**Try it**
Repeat verbatim, and only, the lines of the data below, beginning at the line that contains "if fld 0 10 w = 0x8" and stopping after the line that contains "if fld 0 10 w = 0x0 then .ok (.mul".

**Data extract**
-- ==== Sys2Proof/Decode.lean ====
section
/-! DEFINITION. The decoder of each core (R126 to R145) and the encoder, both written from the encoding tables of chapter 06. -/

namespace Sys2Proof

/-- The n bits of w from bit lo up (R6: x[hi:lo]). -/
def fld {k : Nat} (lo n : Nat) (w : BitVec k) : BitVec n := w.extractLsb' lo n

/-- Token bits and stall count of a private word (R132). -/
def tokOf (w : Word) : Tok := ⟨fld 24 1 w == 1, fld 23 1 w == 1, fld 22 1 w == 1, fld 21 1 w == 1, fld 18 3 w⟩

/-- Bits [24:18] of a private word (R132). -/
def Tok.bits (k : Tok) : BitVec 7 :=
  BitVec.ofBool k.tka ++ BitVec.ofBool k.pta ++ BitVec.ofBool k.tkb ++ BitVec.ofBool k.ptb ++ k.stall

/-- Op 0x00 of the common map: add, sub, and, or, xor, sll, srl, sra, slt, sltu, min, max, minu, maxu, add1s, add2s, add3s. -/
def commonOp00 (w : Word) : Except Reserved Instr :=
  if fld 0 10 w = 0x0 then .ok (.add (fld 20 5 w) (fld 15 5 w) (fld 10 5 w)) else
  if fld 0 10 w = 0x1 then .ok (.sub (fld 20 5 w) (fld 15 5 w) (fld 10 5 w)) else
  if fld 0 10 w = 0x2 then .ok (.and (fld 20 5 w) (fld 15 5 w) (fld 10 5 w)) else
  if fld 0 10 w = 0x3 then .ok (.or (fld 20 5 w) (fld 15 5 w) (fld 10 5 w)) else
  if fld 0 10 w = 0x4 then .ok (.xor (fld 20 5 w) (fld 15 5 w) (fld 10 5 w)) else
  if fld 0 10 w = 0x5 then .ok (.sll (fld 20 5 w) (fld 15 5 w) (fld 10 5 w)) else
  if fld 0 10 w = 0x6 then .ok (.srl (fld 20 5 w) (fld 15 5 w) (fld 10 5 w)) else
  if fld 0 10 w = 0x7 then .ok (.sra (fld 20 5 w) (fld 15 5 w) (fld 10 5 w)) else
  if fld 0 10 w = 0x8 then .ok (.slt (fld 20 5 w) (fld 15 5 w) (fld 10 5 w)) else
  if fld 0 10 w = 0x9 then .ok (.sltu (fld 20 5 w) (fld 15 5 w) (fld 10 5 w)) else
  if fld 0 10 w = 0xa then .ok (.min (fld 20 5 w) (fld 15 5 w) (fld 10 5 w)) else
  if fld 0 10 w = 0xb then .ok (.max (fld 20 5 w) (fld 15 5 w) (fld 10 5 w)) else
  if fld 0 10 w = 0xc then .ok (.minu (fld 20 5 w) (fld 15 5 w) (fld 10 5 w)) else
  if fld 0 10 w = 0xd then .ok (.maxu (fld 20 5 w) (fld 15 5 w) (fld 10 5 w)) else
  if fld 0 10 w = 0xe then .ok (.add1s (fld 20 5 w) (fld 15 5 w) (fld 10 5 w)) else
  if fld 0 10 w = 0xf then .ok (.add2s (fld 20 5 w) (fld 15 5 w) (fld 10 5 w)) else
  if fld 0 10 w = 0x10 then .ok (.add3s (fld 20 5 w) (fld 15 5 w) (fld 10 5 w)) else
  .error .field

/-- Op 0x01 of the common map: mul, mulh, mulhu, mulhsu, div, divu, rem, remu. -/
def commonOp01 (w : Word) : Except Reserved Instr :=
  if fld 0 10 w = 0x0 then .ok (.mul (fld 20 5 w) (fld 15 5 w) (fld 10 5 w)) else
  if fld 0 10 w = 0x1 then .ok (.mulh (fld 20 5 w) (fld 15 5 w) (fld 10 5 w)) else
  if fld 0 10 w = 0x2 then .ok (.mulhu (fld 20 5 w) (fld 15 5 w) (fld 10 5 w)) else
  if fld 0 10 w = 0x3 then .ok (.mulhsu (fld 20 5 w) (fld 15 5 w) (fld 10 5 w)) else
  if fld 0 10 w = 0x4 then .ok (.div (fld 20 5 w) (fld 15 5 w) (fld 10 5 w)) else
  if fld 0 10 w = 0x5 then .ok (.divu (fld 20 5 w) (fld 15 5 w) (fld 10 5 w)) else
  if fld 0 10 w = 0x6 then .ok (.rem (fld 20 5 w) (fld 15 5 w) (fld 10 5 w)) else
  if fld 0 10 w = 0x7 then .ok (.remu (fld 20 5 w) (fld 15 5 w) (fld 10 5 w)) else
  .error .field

**Task solution**
  if fld 0 10 w = 0x8 then .ok (.slt (fld 20 5 w) (fld 15 5 w) (fld 10 5 w)) else
  if fld 0 10 w = 0x9 then .ok (.sltu (fld 20 5 w) (fld 15 5 w) (fld 10 5 w)) else
  if fld 0 10 w = 0xa then .ok (.min (fld 20 5 w) (fld 15 5 w) (fld 10 5 w)) else
  if fld 0 10 w = 0xb then .ok (.max (fld 20 5 w) (fld 15 5 w) (fld 10 5 w)) else
  if fld 0 10 w = 0xc then .ok (.minu (fld 20 5 w) (fld 15 5 w) (fld 10 5 w)) else
  if fld 0 10 w = 0xd then .ok (.maxu (fld 20 5 w) (fld 15 5 w) (fld 10 5 w)) else
  if fld 0 10 w = 0xe then .ok (.add1s (fld 20 5 w) (fld 15 5 w) (fld 10 5 w)) else
  if fld 0 10 w = 0xf then .ok (.add2s (fld 20 5 w) (fld 15 5 w) (fld 10 5 w)) else
  if fld 0 10 w = 0x10 then .ok (.add3s (fld 20 5 w) (fld 15 5 w) (fld 10 5 w)) else
  .error .field

/-- Op 0x01 of the common map: mul, mulh, mulhu, mulhsu, div, divu, rem, remu. -/
def commonOp01 (w : Word) : Except Reserved Instr :=
  if fld 0 10 w = 0x0 then .ok (.mul (fld 20 5 w) (fld 15 5 w) (fld 10 5 w)) else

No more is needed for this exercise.